Literature DB >> 23250826

Reliably assessing prediction reliability for high dimensional QSAR data.

Jianping Huang1, Xiaohui Fan.   

Abstract

Predictability and prediction reliability are of utmost important to characterize a good Quantitative structure-activity relationships (QSAR) model. However, validation methods are insufficient to guarantee the prediction reliability of QSAR models. Moreover, high dimensional samples also pose great challenge to traditional methods in terms of predictive power. Therefore, this study presents a predictive classifier (i.e., TreeEC) that can assess prediction reliability with high confidence, especially for facing high dimensional QSAR data.

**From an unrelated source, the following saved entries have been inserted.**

-- ==== Sys2Proof/Machine/RType.lean ====
section
/-! DEFINITION. The register-type instructions (spec/41_rtype.md). -/

namespace Sys2Proof.Machine

/-- What the six have in common (R80): both sources are read first, then `x[rd] <- R`, `pc <- pc + 4`. -/
def execRType (op : AluOp) (rd rs rt : Reg) (s : State) : Host.Outcome State Fault Refusal :=
  .next ((s.setReg rd (aluResult op (s.reg rs) (s.reg rt))).advance)

/-- add (R81): addition modulo 2^32, no overflow trap. -/
def execAdd (rd rs rt : Reg) (s : State) : Host.Outcome State Fault Refusal := execRType .add rd rs rt s

/-- sub (R82): subtraction modulo 2^32, no overflow trap. -/
def execSub (rd rs rt : Reg) (s : State) : Host.Outcome State Fault Refusal := execRType .sub rd rs rt s

/-- and (R83): bitwise AND. -/
def execAnd (rd rs rt : Reg) (s : State) : Host.Outcome State Fault Refusal := execRType .and rd rs rt s

/-- or (R84): named "or", computes bitwise XOR (ALU code 5; C2). -/
def execOr (rd rs rt : Reg) (s : State) : Host.Outcome State Fault Refusal := execRType .xor rd rs rt s

/-- slt (R85): set on less than, signed. -/
def execSlt (rd rs rt : Reg) (s : State) : Host.Outcome State Fault Refusal := execRType .slt rd rs rt s

/-- sltu (R86): set on less than, unsigned. -/
def execSltu (rd rs rt : Reg) (s : State) : Host.Outcome State Fault Refusal := execRType .sltu rd rs rt s

end Sys2Proof.Machine
end

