-- ==== Sys2Proof/Machine/Dispatch.lean ====
section
/-! DEFINITION. The dispatcher: one arm per instruction, each one call of its meaning. -/

namespace Sys2Proof.Machine

def exec (i : Instr) (s : State) : Host.Outcome State Fault Refusal :=
  match i with
  -- register-type (spec/41_rtype.md)
  | .add rd rs rt => Sys2Proof.Machine.execAdd rd rs rt s
  | .sub rd rs rt => Sys2Proof.Machine.execSub rd rs rt s
  | .and rd rs rt => Sys2Proof.Machine.execAnd rd rs rt s
  | .or rd rs rt => Sys2Proof.Machine.execOr rd rs rt s
  | .slt rd rs rt => Sys2Proof.Machine.execSlt rd rs rt s
  | .sltu rd rs rt => Sys2Proof.Machine.execSltu rd rs rt s
  -- immediate arithmetic (spec/42_itype_alu.md)
  | .addi rt rs imm => Sys2Proof.Machine.execAddi rt rs imm s
  | .slti rt rs imm => Sys2Proof.Machine.execSlti rt rs imm s
  | .sltiu rt rs imm => Sys2Proof.Machine.execSltiu rt rs imm s
  | .lui rt imm => Sys2Proof.Machine.execLui rt imm s
  -- load and store (spec/43_load_store.md)
  | .lw rt rs imm => Sys2Proof.Machine.execLw rt rs imm s
  | .sw rt rs imm => Sys2Proof.Machine.execSw rt rs imm s
  -- control transfer (spec/44_control_transfer.md)
  | .beq rs rt imm => Sys2Proof.Machine.execBeq rs rt imm s
  | .j target => Sys2Proof.Machine.execJ target s

end Sys2Proof.Machine
end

Two approaches for assessing prediction reliability are provided, i.e., applicability domain and prediction confidence. We demonstrate that the applicability domain has difficulty to guarantee the models' prediction reliability, where samples intensively close to the domain center are often poor predicted than those outside the domain. Instead, prediction confidence is more promising for assessing prediction reliability. Based on a large data set assessed by prediction confidence, external samples assessed with high confidence greater than 95 % can be reliably predicted with an accuracy of 94 %, in contrast to the average accuracy of 84 %. We also illustrate that TreeEC are less affected by high dimensionality than other popular methods according to 11 public data sets. A free version of TreeEC with a user-friendly interface can also be downloading from website http://pharminfo.zju.edu.cn/computation/TreeEC/TreeEC.html.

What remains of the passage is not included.